(Dataset entries)
+ + + + +

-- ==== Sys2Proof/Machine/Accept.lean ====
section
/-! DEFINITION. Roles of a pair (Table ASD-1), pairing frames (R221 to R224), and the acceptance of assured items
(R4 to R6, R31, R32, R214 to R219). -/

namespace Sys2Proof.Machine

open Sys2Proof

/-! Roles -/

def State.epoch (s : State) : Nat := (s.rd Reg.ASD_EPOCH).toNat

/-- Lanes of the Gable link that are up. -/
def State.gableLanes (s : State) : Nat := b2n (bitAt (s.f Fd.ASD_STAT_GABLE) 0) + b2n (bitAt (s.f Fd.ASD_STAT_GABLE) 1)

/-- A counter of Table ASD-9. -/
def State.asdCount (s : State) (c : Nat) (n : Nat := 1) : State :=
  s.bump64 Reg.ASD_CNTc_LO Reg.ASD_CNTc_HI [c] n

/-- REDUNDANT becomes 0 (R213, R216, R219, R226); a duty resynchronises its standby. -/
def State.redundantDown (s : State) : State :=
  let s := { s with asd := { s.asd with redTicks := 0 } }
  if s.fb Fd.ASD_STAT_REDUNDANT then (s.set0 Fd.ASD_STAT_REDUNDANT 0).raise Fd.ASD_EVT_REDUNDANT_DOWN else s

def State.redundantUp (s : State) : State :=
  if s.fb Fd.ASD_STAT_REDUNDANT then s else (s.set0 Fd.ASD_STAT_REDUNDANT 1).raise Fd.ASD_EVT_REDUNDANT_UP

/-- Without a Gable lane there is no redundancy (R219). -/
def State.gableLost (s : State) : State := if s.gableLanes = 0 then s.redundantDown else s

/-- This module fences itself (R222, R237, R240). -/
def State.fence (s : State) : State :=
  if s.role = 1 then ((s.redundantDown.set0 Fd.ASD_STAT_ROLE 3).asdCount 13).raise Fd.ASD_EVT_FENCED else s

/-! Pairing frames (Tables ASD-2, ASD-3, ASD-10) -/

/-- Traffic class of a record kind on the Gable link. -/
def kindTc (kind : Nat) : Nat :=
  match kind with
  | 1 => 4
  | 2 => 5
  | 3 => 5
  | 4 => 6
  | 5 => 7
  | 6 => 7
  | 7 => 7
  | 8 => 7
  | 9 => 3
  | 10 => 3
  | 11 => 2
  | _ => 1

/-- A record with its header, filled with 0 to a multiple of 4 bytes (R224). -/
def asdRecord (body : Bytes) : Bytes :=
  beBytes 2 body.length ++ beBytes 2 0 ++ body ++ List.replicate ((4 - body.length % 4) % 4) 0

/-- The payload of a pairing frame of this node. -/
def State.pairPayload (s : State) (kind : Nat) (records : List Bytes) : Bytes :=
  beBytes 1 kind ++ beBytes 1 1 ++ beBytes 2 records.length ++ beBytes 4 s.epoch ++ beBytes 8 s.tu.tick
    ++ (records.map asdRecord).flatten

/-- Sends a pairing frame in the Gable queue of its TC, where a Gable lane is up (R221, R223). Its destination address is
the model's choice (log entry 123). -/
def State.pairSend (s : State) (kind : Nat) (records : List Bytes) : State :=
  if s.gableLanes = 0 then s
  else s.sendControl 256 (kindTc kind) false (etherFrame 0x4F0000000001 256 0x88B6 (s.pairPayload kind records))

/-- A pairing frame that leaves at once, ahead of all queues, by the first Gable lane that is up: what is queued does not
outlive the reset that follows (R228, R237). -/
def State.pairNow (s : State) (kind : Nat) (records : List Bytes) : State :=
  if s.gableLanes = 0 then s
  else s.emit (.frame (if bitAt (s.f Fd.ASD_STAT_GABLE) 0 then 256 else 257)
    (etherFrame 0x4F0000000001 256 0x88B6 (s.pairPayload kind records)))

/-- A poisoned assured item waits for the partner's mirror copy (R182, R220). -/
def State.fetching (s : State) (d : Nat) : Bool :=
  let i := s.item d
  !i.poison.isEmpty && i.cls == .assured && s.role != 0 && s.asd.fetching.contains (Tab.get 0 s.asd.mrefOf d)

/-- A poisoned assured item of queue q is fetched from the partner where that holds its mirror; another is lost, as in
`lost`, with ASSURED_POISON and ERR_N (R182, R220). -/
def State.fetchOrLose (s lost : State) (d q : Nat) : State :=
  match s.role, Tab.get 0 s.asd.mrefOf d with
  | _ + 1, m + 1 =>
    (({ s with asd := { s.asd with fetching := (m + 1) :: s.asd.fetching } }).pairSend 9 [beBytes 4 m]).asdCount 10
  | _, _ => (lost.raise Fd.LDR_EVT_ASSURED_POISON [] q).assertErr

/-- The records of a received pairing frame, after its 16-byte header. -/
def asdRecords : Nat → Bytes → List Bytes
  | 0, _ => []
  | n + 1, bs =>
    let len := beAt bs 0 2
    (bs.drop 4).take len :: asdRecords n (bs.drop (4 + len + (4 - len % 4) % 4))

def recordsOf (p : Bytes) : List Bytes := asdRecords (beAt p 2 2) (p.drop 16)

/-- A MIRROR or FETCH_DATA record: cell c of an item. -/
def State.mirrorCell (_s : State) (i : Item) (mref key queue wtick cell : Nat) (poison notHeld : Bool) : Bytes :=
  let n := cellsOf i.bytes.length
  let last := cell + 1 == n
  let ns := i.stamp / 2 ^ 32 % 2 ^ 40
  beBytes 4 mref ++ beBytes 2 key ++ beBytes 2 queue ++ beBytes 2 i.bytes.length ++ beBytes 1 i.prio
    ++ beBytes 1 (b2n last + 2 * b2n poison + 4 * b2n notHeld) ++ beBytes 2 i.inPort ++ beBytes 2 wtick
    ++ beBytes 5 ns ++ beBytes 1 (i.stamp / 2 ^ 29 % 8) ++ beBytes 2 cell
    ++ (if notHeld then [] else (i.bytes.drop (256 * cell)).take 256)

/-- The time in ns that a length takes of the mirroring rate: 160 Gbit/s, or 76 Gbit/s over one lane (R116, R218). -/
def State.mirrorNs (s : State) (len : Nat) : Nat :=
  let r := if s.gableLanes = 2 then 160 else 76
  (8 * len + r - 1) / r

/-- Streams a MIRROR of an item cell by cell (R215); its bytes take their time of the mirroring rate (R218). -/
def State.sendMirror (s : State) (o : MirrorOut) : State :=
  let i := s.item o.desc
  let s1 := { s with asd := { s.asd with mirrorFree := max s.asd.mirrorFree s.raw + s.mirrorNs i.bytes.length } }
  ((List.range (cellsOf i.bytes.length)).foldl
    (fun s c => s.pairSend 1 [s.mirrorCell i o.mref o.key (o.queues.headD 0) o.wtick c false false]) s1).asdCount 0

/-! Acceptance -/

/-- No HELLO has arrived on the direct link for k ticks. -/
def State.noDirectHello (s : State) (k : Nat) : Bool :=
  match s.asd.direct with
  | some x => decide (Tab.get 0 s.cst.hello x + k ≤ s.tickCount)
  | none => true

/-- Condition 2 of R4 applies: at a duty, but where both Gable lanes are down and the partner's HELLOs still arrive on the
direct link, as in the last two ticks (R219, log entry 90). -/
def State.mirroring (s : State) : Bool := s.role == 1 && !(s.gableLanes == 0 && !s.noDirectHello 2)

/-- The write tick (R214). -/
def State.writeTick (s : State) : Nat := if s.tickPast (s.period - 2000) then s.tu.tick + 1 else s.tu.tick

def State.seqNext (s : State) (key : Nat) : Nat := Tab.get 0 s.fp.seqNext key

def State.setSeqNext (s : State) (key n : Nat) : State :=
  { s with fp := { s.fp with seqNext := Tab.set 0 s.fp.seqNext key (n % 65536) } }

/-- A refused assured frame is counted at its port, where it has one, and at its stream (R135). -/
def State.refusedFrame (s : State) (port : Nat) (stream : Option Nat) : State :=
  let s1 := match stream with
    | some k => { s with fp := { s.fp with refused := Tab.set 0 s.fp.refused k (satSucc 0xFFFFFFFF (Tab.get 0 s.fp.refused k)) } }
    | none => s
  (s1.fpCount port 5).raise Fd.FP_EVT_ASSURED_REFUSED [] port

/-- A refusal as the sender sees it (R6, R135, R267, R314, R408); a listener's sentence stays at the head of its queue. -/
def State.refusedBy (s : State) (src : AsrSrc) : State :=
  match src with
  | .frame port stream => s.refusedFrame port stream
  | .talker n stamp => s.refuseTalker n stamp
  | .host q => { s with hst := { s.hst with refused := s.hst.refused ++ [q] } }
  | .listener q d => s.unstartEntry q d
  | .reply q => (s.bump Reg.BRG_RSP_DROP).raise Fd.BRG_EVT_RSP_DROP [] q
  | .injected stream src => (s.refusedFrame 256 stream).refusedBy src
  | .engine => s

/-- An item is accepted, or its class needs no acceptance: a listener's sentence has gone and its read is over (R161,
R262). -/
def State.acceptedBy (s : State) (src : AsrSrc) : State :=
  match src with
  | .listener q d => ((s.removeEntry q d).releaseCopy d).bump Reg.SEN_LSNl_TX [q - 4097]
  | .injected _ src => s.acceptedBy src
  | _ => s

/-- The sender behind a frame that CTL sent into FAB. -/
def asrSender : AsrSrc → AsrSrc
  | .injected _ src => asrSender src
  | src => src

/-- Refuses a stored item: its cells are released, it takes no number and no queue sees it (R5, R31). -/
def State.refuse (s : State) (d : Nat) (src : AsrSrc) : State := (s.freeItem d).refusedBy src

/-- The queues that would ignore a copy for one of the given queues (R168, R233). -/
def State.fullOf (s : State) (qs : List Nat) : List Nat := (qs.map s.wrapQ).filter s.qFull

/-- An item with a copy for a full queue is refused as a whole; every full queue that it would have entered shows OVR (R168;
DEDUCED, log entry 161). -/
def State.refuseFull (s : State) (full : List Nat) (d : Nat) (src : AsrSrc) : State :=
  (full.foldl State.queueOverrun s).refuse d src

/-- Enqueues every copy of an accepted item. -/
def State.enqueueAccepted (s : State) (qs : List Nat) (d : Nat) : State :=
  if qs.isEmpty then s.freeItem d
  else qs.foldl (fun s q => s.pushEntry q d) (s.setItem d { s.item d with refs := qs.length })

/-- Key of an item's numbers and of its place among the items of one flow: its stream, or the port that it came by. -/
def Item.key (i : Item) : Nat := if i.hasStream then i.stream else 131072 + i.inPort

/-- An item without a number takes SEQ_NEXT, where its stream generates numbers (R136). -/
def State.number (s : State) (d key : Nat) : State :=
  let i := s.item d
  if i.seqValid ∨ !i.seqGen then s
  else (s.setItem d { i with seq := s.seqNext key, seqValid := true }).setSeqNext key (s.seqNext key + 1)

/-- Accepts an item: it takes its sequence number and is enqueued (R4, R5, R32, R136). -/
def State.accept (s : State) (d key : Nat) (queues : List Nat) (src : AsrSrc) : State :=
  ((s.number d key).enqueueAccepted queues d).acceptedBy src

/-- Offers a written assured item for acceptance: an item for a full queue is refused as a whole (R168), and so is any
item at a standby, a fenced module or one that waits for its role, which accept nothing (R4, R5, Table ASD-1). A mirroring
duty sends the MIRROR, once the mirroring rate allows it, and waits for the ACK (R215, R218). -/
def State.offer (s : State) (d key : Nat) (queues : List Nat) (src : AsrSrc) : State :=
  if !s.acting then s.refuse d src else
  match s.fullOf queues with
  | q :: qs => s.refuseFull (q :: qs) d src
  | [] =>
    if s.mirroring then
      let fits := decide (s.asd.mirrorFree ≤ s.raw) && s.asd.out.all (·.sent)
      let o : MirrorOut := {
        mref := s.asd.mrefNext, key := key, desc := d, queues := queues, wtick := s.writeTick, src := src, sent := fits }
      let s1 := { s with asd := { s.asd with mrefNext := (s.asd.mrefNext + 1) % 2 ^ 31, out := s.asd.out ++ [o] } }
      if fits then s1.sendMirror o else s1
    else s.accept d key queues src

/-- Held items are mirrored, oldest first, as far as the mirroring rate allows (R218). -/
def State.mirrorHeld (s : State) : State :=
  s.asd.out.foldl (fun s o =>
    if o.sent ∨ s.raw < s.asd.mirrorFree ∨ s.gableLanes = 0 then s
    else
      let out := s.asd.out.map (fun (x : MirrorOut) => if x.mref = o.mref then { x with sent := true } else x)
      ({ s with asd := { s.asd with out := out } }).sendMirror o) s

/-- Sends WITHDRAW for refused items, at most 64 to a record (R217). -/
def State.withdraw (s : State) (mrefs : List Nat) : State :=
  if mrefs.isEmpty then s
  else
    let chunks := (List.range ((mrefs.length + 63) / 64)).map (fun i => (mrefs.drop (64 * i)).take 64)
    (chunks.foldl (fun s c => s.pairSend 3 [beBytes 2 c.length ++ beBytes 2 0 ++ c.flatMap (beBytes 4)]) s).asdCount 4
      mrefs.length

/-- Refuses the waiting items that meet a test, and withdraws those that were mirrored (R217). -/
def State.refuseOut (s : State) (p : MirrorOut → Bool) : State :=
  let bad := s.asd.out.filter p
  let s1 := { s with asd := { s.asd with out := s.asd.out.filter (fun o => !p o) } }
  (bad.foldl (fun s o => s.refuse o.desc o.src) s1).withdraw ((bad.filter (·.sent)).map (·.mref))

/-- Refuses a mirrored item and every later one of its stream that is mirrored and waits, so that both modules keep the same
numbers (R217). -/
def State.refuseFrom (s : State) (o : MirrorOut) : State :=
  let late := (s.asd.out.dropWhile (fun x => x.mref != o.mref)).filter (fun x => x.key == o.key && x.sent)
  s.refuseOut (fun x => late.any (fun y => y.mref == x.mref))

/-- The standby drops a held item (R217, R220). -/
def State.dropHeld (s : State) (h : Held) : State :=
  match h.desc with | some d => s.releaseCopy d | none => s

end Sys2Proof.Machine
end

+ + + + +

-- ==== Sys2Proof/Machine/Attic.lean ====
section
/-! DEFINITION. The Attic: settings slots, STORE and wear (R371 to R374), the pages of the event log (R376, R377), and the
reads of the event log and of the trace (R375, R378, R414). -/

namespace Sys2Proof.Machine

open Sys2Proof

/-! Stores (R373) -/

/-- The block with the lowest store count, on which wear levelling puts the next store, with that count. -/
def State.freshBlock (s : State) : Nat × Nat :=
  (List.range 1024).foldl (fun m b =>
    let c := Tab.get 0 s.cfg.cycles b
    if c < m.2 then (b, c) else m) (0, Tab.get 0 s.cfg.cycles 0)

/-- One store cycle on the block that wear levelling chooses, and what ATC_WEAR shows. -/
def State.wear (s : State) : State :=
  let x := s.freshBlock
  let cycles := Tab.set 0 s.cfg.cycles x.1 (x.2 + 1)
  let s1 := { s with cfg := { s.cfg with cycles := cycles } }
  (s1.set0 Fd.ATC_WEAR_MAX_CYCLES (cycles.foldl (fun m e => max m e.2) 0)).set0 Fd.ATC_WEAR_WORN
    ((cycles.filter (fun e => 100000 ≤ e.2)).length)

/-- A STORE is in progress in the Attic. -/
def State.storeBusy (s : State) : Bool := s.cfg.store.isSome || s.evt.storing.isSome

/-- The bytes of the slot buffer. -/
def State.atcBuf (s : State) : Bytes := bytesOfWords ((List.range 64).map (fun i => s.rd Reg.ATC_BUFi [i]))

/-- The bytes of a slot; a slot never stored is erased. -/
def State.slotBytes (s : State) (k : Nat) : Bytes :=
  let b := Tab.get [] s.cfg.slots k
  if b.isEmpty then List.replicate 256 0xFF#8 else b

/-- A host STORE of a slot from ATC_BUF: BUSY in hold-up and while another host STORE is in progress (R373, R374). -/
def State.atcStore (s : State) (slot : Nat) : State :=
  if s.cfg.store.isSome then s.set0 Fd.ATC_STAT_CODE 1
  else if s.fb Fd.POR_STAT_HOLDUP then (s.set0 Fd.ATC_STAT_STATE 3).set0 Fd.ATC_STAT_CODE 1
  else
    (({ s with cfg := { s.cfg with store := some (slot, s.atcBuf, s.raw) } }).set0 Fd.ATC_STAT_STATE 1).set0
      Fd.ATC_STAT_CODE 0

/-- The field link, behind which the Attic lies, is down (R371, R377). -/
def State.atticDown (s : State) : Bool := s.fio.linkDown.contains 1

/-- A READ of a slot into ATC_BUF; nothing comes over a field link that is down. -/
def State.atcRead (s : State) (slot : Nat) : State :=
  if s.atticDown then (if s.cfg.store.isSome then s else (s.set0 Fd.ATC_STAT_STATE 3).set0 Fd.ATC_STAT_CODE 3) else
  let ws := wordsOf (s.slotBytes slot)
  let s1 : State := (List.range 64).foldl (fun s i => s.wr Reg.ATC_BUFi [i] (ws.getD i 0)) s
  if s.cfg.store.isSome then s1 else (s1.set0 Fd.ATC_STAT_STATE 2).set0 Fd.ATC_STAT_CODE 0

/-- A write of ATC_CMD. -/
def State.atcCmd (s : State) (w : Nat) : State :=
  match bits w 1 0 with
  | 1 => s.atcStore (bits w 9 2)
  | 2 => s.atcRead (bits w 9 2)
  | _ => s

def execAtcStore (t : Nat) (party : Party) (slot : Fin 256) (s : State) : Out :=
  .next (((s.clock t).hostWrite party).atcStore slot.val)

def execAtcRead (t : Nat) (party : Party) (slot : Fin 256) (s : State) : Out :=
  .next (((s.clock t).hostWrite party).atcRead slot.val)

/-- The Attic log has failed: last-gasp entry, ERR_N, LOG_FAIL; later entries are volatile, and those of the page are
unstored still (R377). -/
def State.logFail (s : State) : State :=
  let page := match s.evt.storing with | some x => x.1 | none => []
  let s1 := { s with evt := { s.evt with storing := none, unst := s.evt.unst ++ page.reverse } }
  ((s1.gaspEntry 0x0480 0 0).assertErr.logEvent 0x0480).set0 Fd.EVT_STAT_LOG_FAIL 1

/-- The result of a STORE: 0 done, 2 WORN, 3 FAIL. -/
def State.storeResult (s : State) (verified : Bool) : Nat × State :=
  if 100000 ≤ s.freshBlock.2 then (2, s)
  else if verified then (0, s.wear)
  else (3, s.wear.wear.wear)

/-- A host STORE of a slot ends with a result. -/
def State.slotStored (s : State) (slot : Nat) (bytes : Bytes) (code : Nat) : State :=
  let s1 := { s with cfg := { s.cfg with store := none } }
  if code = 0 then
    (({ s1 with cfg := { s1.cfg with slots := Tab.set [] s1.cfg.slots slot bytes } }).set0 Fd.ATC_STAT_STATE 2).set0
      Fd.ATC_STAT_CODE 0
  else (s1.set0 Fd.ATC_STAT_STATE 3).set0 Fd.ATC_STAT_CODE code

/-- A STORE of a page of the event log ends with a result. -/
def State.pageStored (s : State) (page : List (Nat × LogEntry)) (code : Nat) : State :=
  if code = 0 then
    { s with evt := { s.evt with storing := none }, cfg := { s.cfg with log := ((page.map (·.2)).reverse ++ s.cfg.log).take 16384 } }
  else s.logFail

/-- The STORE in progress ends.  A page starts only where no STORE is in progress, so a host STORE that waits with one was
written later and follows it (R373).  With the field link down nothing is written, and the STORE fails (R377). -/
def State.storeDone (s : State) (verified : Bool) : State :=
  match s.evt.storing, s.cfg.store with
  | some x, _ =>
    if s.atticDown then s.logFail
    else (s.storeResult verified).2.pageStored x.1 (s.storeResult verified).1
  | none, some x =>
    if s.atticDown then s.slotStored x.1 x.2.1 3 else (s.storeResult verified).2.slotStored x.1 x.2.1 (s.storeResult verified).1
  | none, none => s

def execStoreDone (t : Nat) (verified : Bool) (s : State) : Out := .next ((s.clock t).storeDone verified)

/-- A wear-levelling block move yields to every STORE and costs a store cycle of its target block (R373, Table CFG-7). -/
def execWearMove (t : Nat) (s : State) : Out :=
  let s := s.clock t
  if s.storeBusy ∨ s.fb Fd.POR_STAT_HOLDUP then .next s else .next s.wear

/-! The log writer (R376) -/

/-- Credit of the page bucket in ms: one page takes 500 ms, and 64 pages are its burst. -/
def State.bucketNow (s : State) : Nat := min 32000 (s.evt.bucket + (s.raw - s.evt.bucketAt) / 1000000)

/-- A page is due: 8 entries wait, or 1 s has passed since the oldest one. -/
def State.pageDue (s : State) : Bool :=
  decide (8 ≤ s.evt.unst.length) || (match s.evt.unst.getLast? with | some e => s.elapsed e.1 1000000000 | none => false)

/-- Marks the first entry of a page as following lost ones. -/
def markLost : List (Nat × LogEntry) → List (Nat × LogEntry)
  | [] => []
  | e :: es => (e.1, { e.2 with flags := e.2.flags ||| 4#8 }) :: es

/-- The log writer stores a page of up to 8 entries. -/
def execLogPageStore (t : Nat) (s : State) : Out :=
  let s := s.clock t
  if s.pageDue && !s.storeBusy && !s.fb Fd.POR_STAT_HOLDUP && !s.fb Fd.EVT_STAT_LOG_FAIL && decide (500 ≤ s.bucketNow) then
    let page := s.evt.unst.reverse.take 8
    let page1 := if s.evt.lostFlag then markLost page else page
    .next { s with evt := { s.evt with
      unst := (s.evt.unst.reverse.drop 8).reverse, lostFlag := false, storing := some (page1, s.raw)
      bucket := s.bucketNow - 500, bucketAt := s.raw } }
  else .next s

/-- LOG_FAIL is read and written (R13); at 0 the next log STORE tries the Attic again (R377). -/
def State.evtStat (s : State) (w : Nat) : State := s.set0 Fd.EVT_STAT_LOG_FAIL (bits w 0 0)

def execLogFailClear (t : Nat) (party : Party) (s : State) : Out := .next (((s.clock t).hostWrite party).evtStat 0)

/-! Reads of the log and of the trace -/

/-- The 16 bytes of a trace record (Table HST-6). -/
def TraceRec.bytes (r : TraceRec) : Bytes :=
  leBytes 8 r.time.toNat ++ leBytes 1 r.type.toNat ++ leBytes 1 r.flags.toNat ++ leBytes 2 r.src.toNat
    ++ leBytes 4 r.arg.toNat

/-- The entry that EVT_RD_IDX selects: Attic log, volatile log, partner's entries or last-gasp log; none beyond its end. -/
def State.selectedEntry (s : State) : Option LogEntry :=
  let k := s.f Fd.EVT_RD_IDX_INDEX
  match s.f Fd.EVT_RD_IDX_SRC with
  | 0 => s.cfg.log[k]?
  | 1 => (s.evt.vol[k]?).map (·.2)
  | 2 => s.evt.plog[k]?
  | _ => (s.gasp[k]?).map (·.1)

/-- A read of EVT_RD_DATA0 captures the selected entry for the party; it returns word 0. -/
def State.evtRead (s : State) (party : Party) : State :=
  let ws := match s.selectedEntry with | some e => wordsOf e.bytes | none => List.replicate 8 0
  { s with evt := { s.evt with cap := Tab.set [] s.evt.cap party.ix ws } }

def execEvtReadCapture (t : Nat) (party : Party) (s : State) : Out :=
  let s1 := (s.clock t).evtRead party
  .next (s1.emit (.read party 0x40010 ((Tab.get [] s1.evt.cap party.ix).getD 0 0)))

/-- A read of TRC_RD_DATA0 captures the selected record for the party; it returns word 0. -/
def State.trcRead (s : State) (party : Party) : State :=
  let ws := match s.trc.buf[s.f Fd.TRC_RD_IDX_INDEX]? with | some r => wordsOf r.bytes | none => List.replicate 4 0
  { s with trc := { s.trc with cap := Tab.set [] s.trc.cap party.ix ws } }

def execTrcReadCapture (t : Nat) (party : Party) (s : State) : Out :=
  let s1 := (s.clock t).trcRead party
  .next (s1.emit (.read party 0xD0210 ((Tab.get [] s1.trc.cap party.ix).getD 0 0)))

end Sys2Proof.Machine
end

+ + + + +

§ **INSTRUCTIONS TO FOLLOW**:
Scan the entries and show every line in which the word "MirrorOut" is found.

§ **TASK RESPONSE**:
def State.sendMirror (s : State) (o : MirrorOut) : State :=
      let o : MirrorOut := {
      let out := s.asd.out.map (fun (x : MirrorOut) => if x.mref = o.mref then { x with sent := true } else x)
def State.refuseOut (s : State) (p : MirrorOut → Bool) : State :=
def State.refuseFrom (s : State) (o : MirrorOut) : State :=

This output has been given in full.